Who knew H.G. Wells’ “The Time Machine” would spark such a unique subgenre of science fiction, from lighthearted adventures with Doc in “Back to the Future” to the T-800’s sadistic plot to terminate the mother of a future military leader in “The Terminator”.
“Looper” doesn’t disappoint as it enters a long tradition of refreshingly original time travel sagas that merge past, present and future, while ensuring the audience will leave the box office wondering what just happened.
Much of the internal logic of “Looper” caves in, especially since Rian Johnson — a neo-indie, arthouse director and screenwriter responsible for the Sundance Film Festival masterpiece, “Brick” — even stated he ignored those metaphysical flaws. But it still succeeds for its performances by a stellar cast, depiction of a dystopian future and Joseph Gordon-Levitt’s fantastic makeup that makes him look like a younger Bruce Willis (it’s quite uncanny).
By 2044, the recession leads to almost complete economic despair, and 10 percent of the world population, referred to rather unoriginally as TKs, develops a special telekinetic ability (I guess we didn’t go green soon enough). Time travel hasn’t been invented yet, but organized crime figures learn how to dispose of all their human waste from the future of this future. Hit men who perform these unique tasks are referred to rather cheesily as “Loopers”. They’re given a time and a place, and the target appears bound and gagged with silver taped to his or her back as payment. The kill is quick and indiscriminate, and the Looper disposes of the body of this not-yet-born individual. Even if they’re found, no public record reveals their identity. If only the mafia waited 100 years.
Looper Joe (Gordon-Levitt) loves his job. He spends the day learning French, offs the occasional target and gets wasted on a special drug in eye drop form at night with his favorite companion, Suzie (Piper Perabo). Eventually, every Looper closes his loop, meaning one of his hit targets is himself from the future. But when Joe’s closed loop arrives (played by Willis), he isn’t bound and gagged, and he escapes. Young Joe needs to find old Joe quick before underworld boss Abe (Jeff Bridges), the Looper leader sent from the future to set this whole thing up, decides to erase them both.
The initial premise appears to establish a fast-paced thriller, but this director doesn’t really do action films. Sure, we enjoy a few fun chase scenes, but surrealist cinematography and some magnificent visuals eclipse most action sequences. “Looper” is more focused on the complexity of time travel than Gordon-Levitt or Willis’ machine-gun abilities.
The looping aspect of the storyline is only one part, next to the TKs, some of whom are incredibly powerful, and why farmer Sara (Emily Blunt) and her son Cid (Pierce Gagnon) are so important to old Joe (cue thought-provoking music here).
While the unexpected depth of “Looper” is a welcome treat amidst most time travel films that concern themselves more with big explosives — in short, using time travel as a cipher for the business-as-usual action film — I must say that my inner geek went on full alert because of the film’s many internal flaws. It’s a thinker, but much of it feels like a copout, cheaply winking at the audience without putting in the appropriate legwork. It spends so much time explaining time travel and establishing the rules of its world (i.e., loopers, TKs and other related lingo), at several key moments, characters like old Joe just admit defeat when explaining the paradox of going back in time. Sadly, “The Butterfly Effect”, the oddly enjoyable but worth viewing once Ashton Kutcher film about how one change in a timeline can have a butterfly, or domino effect, was more consistent than “Looper”–– especially considering the film’s rather lazy and very predictable conclusion.

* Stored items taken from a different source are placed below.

/-- What the judgments of a moment leave as it is: the detectors, the time, the lamps, the compatibility state, the
record and the lamp statuses of the Monitor, the link but for its flags, the configuration of every record, and the
waiting commands. -/
structure Keeps (s t : State) : Prop where
  chans : ∀ c, ChanKeeps (s.chan c) (t.chan c)
  lamps : t.lamps = s.lamps
  compat : t.compat = s.compat
  seqMode : t.seq.mode = s.seq.mode
  hold : t.seq.hold = s.seq.hold
  nextSerial : t.seq.nextSerial = s.seq.nextSerial
  pruned : t.seq.pruned = s.seq.pruned
  dets : t.dets = s.dets
  detMasks : t.detMasks = s.detMasks
  levels : ∀ p, (t.pre p).level = (s.pre p).level ∧ (t.pre p).run = (s.pre p).run ∧
    (t.pre p).presence = (s.pre p).presence ∧ (t.pre p).stuck = (s.pre p).stuck ∧ (t.pre p).cfg = (s.pre p).cfg
  disabled : t.arb.disabled = s.arb.disabled
  statuses : ∀ o, (t.mon.lamps.get o).status = (s.mon.lamps.get o).status
  changed : t.mon.changed = s.mon.changed
  redFailTime : t.mon.redFailTime = s.mon.redFailTime
  record : t.mon.record = s.mon.record
  awaiting : t.mon.awaiting = s.mon.awaiting
  unit : ∃ m b, t.unit = { s.unit with mode := m, ftr := b }
  time : t.time = s.time
  link : ∃ m, t.link = { s.link with flags := m }
  pending : t.pending = s.pending

theorem Keeps.refl (s : State) : Keeps s s :=
  ⟨fun _ => ChanKeeps.refl _, rfl, rfl, rfl, rfl, rfl, rfl, rfl, rfl, fun _ => ⟨rfl, rfl, rfl, rfl, rfl⟩, rfl,
    fun _ => rfl, rfl, rfl, rfl, rfl, ⟨_, _, rfl⟩, rfl, ⟨_, rfl⟩, rfl⟩

theorem Keeps.trans {s t u : State} (h : Keeps s t) (k : Keeps t u) : Keeps s u where
  chans c := (h.chans c).trans (k.chans c)
  lamps := k.lamps.trans h.lamps
  compat := k.compat.trans h.compat
  seqMode := k.seqMode.trans h.seqMode
  hold := k.hold.trans h.hold
  nextSerial := k.nextSerial.trans h.nextSerial
  pruned := k.pruned.trans h.pruned
  dets := k.dets.trans h.dets
  detMasks := k.detMasks.trans h.detMasks
  levels p :=
    have a := h.levels p
    have b := k.levels p
    ⟨b.1.trans a.1, b.2.1.trans a.2.1, b.2.2.1.trans a.2.2.1, b.2.2.2.1.trans a.2.2.2.1, b.2.2.2.2.trans a.2.2.2.2⟩
  disabled := k.disabled.trans h.disabled
  statuses o := (k.statuses o).trans (h.statuses o)
  changed := k.changed.trans h.changed
  redFailTime := k.redFailTime.trans h.redFailTime
  record := k.record.trans h.record
  awaiting := k.awaiting.trans h.awaiting
  unit := by
    obtain ⟨m, b, e⟩ := h.unit
    obtain ⟨m', b', e'⟩ := k.unit
    exact ⟨m', b', by rw [e', e]⟩
  time := k.time.trans h.time
  link := by
    obtain ⟨m, e⟩ := h.link
    obtain ⟨m', e'⟩ := k.link
    exact ⟨m', by rw [e', e]⟩
  pending := k.pending.trans h.pending

/-- An update that touches none of what a judgment keeps, given by the fields it may touch. -/
theorem Keeps.of_eq {s t : State} (hc : ∀ c, ChanKeeps (s.chan c) (t.chan c)) (h1 : t.lamps = s.lamps)
    (h2 : t.compat = s.compat)
    (h3 : t.seq.mode = s.seq.mode ∧ t.seq.hold = s.seq.hold ∧ t.seq.nextSerial = s.seq.nextSerial ∧
      t.seq.pruned = s.seq.pruned)
    (h4 : t.dets = s.dets) (h5 : t.detMasks = s.detMasks)
    (h6 : ∀ p, (t.pre p).level = (s.pre p).level ∧ (t.pre p).run = (s.pre p).run ∧
      (t.pre p).presence = (s.pre p).presence ∧ (t.pre p).stuck = (s.pre p).stuck ∧ (t.pre p).cfg = (s.pre p).cfg)
    (h7 : t.arb.disabled = s.arb.disabled) (h8 : t.mon = s.mon) (h9 : t.unit = s.unit) (h10 : t.time = s.time)
    (h11 : t.link = s.link) (h12 : t.pending = s.pending) : Keeps s t :=
  ⟨hc, h1, h2, h3.1, h3.2.1, h3.2.2.1, h3.2.2.2, h4, h5, h6, h7, fun o => by rw [h8], by rw [h8], by rw [h8],
    by rw [h8], by rw [h8], ⟨s.unit.mode, s.unit.ftr, h9⟩, h10, ⟨s.link.flags, h11⟩, h12⟩

/-! ### The shared operations that judgments use -/

theorem pre_same (s t : State) (h : t.pres = s.pres) (p : Pre) :
    (t.pre p).level = (s.pre p).level ∧ (t.pre p).run = (s.pre p).run ∧ (t.pre p).presence = (s.pre p).presence ∧
      (t.pre p).stuck = (s.pre p).stuck ∧ (t.pre p).cfg = (s.pre p).cfg := by
  simp [State.pre, h]

theorem chan_same (s t : State) (h : t.chans = s.chans) (c : Chan) : ChanKeeps (s.chan c) (t.chan c) := by
  have : t.chan c = s.chan c := by simp [State.chan, h]
  rw [this]; exact ChanKeeps.refl _

theorem setChan_keeps {s : State} {c : Chan} {r : Channel} (h : ChanKeeps (s.chan c) r) : Keeps s (s.setChan c r) := by
  refine Keeps.of_eq (fun j => ?_) rfl rfl ⟨rfl, rfl, rfl, rfl⟩ rfl rfl (pre_same _ _ rfl) rfl rfl rfl rfl rfl rfl
  by_cases e : j = c
  · subst e; simpa using h
  · rw [setChan_chan_other s r e]; exact ChanKeeps.refl _

theorem setPre_keeps {s : State} {p : Pre} {r : Preempt}
    (h : r.level = (s.pre p).level ∧ r.run = (s.pre p).run ∧ r.presence = (s.pre p).presence ∧
      r.stuck = (s.pre p).stuck ∧ r.cfg = (s.pre p).cfg) : Keeps s (s.setPre p r) := by
  refine Keeps.of_eq (chan_same _ _ rfl) rfl rfl ⟨rfl, rfl, rfl, rfl⟩ rfl rfl (fun j => ?_) rfl rfl rfl rfl rfl rfl
  by_cases e : j = p
  · subst e; simpa using h
  · rw [setPre_pre_other s r e]; exact ⟨rfl, rfl, rfl, rfl, rfl⟩

/-- An update of the green records, of the sequencer's run state, of the slot, of the tones or of the signs. -/
theorem run_keeps {s : State} (greens : Vector Green 16) (seq : Sequencer) (arb : Arbiter) (tones : Vector ToneLine 8)
    (signs : Signs) (hq : seq.mode = s.seq.mode ∧ seq.hold = s.seq.hold ∧ seq.nextSerial = s.seq.nextSerial ∧
      seq.pruned = s.seq.pruned) (ha : arb.disabled = s.arb.disabled) :
    Keeps s { s with greens := greens, seq := seq, arb := arb, tones := tones, signs := signs } :=
  Keeps.of_eq (chan_same _ _ rfl) rfl rfl hq rfl rfl (pre_same _ _ rfl) ha rfl rfl rfl rfl rfl

theorem greens_keeps {s : State} (g : Vector Green 16) : Keeps s { s with greens := g } :=
  run_keeps g s.seq s.arb s.tones s.signs ⟨rfl, rfl, rfl, rfl⟩ rfl

theorem seq_keeps {s : State} {q : Sequencer} (h : q.mode = s.seq.mode ∧ q.hold = s.seq.hold ∧
    q.nextSerial = s.seq.nextSerial ∧ q.pruned = s.seq.pruned) : Keeps s { s with seq := q } :=
  run_keeps s.greens q s.arb s.tones s.signs h rfl

theorem arb_keeps {s : State} {a : Arbiter} (h : a.disabled = s.arb.disabled) : Keeps s { s with arb := a } :=
  run_keeps s.greens s.seq a s.tones s.signs ⟨rfl, rfl, rfl, rfl⟩ h

theorem setGreen_keeps {s : State} {c : Chan} {g : Green} : Keeps s (s.setGreen c g) := greens_keeps _

theorem requestLatches_keeps (m : ChanSet) (s : State) : Keeps s (requestLatches m s) := by
  unfold requestLatches
  simp only
  split
  · exact Keeps.refl s
  · exact greens_keeps _

theorem tonesFollow_keeps (c : Chan) (o n : Indication) (s : State) : Keeps s (tonesFollow c o n s) :=
  run_keeps s.greens s.seq s.arb _ s.signs ⟨rfl, rfl, rfl, rfl⟩ rfl

theorem signsFollow_keeps (c : Chan) (s : State) : Keeps s (signsFollow c s) := by
  unfold signsFollow
  split
  · exact run_keeps s.greens s.seq s.arb s.tones _ ⟨rfl, rfl, rfl, rfl⟩ rfl
  · exact Keeps.refl s

theorem leaveGreen_keeps (c : Chan) (s : State) : Keeps s (leaveGreen c s) := by
  unfold leaveGreen handLocking
  simp only
  refine Keeps.trans ?_ (requestLatches_keeps _ _)
  exact Keeps.trans (setGreen_keeps (c := c) (g := (s.green c).idle)) (seq_keeps ⟨rfl, rfl, rfl, rfl⟩)

theorem enter_keeps (c : Chan) (i : Indication) (s : State) : Keeps s (enter c i s) := by
  have h : Keeps s (signsFollow c (tonesFollow c (s.chan c).ind i
      (s.setChan c { s.chan c with ind := i, staged := patternOf (s.chan c) i }))) := by
    refine Keeps.trans ?_ (signsFollow_keeps _ _)
    refine Keeps.trans ?_ (tonesFollow_keeps _ _ _ _)
    exact setChan_keeps ⟨rfl, rfl, rfl, rfl, rfl, rfl, rfl, rfl, rfl⟩
  unfold enter
  simp only
  split
  · exact h.trans (leaveGreen_keeps _ _)
  · exact h

theorem loadTimer_keeps (c : Chan) (n : Nat) (s : State) : Keeps s (loadTimer c n s) :=
  setChan_keeps ⟨rfl, rfl, rfl, rfl, rfl, rfl, rfl, rfl, rfl⟩

theorem copyActive_keeps (c : Chan) (f : Timing → Timing → Timing) (s : State) : Keeps s (copyActive c f s) :=
  setChan_keeps ⟨rfl, rfl, rfl, rfl, rfl, rfl, rfl, rfl, rfl⟩

theorem startChannel_keeps (c : Chan) (s : State) : Keeps s (startChannel c s) := by
  unfold startChannel
  simp only
  split
  · split
    · exact Keeps.refl s
    · exact ((copyActive_keeps _ _ _).trans (enter_keeps _ _ _)).trans setGreen_keeps
    · exact (((copyActive_keeps _ _ _).trans (loadTimer_keeps _ _ _)).trans (enter_keeps _ _ _)).trans setGreen_keeps
  · exact Keeps.refl s

theorem enterPedClear_keeps (c : Chan) (s : State) : Keeps s (enterPedClear c s) :=
  ((copyActive_keeps _ _ _).trans (loadTimer_keeps _ _ _)).trans (enter_keeps _ _ _)

theorem terminateChannel_keeps (c : Chan) (s : State) : Keeps s (terminateChannel c s) := by
  unfold terminateChannel
  simp only
  split
  · split
    · exact Keeps.refl s
    · exact ((copyActive_keeps _ _ _).trans (loadTimer_keeps _ _ _)).trans (enter_keeps _ _ _)
    · exact enterPedClear_keeps _ _
  · exact Keeps.refl s

/-- A fold of an operation that keeps, keeps. -/
theorem foldl_keeps {α : Type} (f : State → α → State) (h : ∀ s a, Keeps s (f s a)) (l : List α) (s : State) :
    Keeps s (l.foldl f s) := by
  induction l generalizing s with
  | nil => exact Keeps.refl s
  | cons a l ih => exact (h s a).trans (ih _)

theorem terminateAll_keeps (m : ChanSet) (s : State) : Keeps s (terminateAll m s) := by
  refine foldl_keeps _ (fun s c => ?_) _ s
  split
  · exact terminateChannel_keeps _ _
  · exact Keeps.refl s

theorem cutClearance_keeps (n : Nat) (c : Chan) (s : State) : Keeps s (cutClearance n c s) := by
  unfold cutClearance
  simp only
  split
  · exact loadTimer_keeps _ _ _
  · exact Keeps.refl s

theorem cutClearances_keeps (n : Nat) (m : ChanSet) (s : State) : Keeps s (cutClearances n m s) := by
  refine foldl_keeps _ (fun s c => ?_) _ s
  split
  · exact Keeps.refl s
  · exact cutClearance_keeps _ _ _

theorem enterClearance_keeps (c : Chan) (s : State) : Keeps s (enterClearance c s) := by
  have h : Keeps s (loadTimer c (s.chan c).pendingSet.redClear (copyActive c copyRedClear s)) :=
    (copyActive_keeps _ _ _).trans (loadTimer_keeps _ _ _)
  unfold enterClearance
  simp only
  split
  · exact h.trans (enter_keeps _ _ _)
  · exact h.trans (enter_keeps _ _ _)

theorem expireChannel_keeps (c : Chan) (s : State) : Keeps s (expireChannel c s) := by
  unfold expireChannel
  simp only
  split
  · exact enterClearance_keeps _ _
  · exact enterClearance_keeps _ _
  · exact enter_keeps _ _ _
  · split
    · exact enterPedClear_keeps _ _
    · exact Keeps.refl s
  all_goals exact Keeps.refl s

theorem beginTransition_keeps (t : ChanSet) (o : Owner) (s : State) : Keeps s (beginTransition t o s) :=
  seq_keeps ⟨rfl, rfl, rfl, rfl⟩

theorem setClass_keeps (c : Chan) (k : TransitionClass) (s : State) : Keeps s (setClass c k s) := by
  unfold setClass
  split
  · exact seq_keeps ⟨rfl, rfl, rfl, rfl⟩
  · exact Keeps.refl s

theorem startMoment_keeps (c : Chan) (s : State) : Keeps s (startMoment c s) := by
  unfold startMoment
  split
  · exact setClass_keeps _ _ _
  · exact (setClass_keeps _ _ _).trans (startChannel_keeps _ _)

theorem stopStep_keeps (s : State) : Keeps s (stopStep s) := seq_keeps ⟨rfl, rfl, rfl, rfl⟩

theorem truncate_keeps (cfg : PreemptConfig) (m : ChanSet) (s : State) : Keeps s (truncate cfg m s) := by
  have h (s1 : State) (a b c : ChanSet) (k : Keeps s s1) :
      Keeps s (terminateAll c { terminateAll a s1 with seq := { (terminateAll a s1).seq with owedEnds := b } }) := by
    refine Keeps.trans ?_ (terminateAll_keeps _ _)
    exact Keeps.trans (k.trans (terminateAll_keeps a s1)) (seq_keeps ⟨rfl, rfl, rfl, rfl⟩)
  have k : Keeps s (cutGreens cfg.minGreen m s) := greens_keeps _
  unfold truncate
  simp only
  split
  · exact Keeps.trans (h _ _ _ _ k) (cutClearances_keeps _ _ _)
  · exact h _ _ _ _ k

theorem putOut_same (r : Preempt) : r.putOut.level = r.level ∧ r.putOut.run = r.run ∧
    r.putOut.presence = r.presence ∧ r.putOut.stuck = r.stuck ∧ r.putOut.cfg = r.cfg := ⟨rfl, rfl, rfl, rfl, rfl⟩

/-- A change of one preempt's run state judged on another state that keeps the first. -/
theorem setPre_after {s t : State} (h : Keeps s t) {p : Pre} {r : Preempt}
    (hr : r.level = (s.pre p).level ∧ r.run = (s.pre p).run ∧ r.presence = (s.pre p).presence ∧
      r.stuck = (s.pre p).stuck ∧ r.cfg = (s.pre p).cfg) : Keeps s (t.setPre p r) := by
  have k := h.levels p
  refine h.trans (setPre_keeps ?_)
  rw [k.1, k.2.1, k.2.2.1, k.2.2.2.1, k.2.2.2.2]
  exact hr

theorem enterService_keeps (p : Pre) (s : State) : Keeps s (enterService p s) := by
  unfold enterService
  simp only
  refine setPre_after ?_ ⟨rfl, rfl, rfl, rfl, rfl⟩
  refine Keeps.trans ?_ (truncate_keeps _ _ _)
  refine Keeps.trans ?_ (beginTransition_keeps _ _ _)
  exact Keeps.trans (stopStep_keeps s) (arb_keeps rfl)

theorem beginStepTransition_keeps (m : ChanSet) (s : State) : Keeps s (beginStepTransition m s) :=
  (beginTransition_keeps _ _ _).trans (terminateAll_keeps _ _)

theorem makeCurrent_keeps (i : Nat) (drop : Bool) (s : State) : Keeps s (makeCurrent i drop s) := by
  unfold makeCurrent
  simp only
  refine Keeps.trans (seq_keeps ?_) (beginStepTransition_keeps _ _)
  cases s.seq.mode <;> exact ⟨by simp_all, rfl, rfl, rfl⟩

“Back to the Future” made the time travel concept fun. “The Terminator” introduced a paradoxical twist at the end, adding a “hmmm” moment to its visceral pleasures. “Looper” is equally intriguing, even intellectually transcending most of its kin. It’s just too bad Johnson didn’t have the narrative conviction to follow through on his idea. Luckily, he’s a solid filmmaker in many other ways, though “Brick” remains his real Mona Lisa. It’s all fun, but it could’ve been so much more.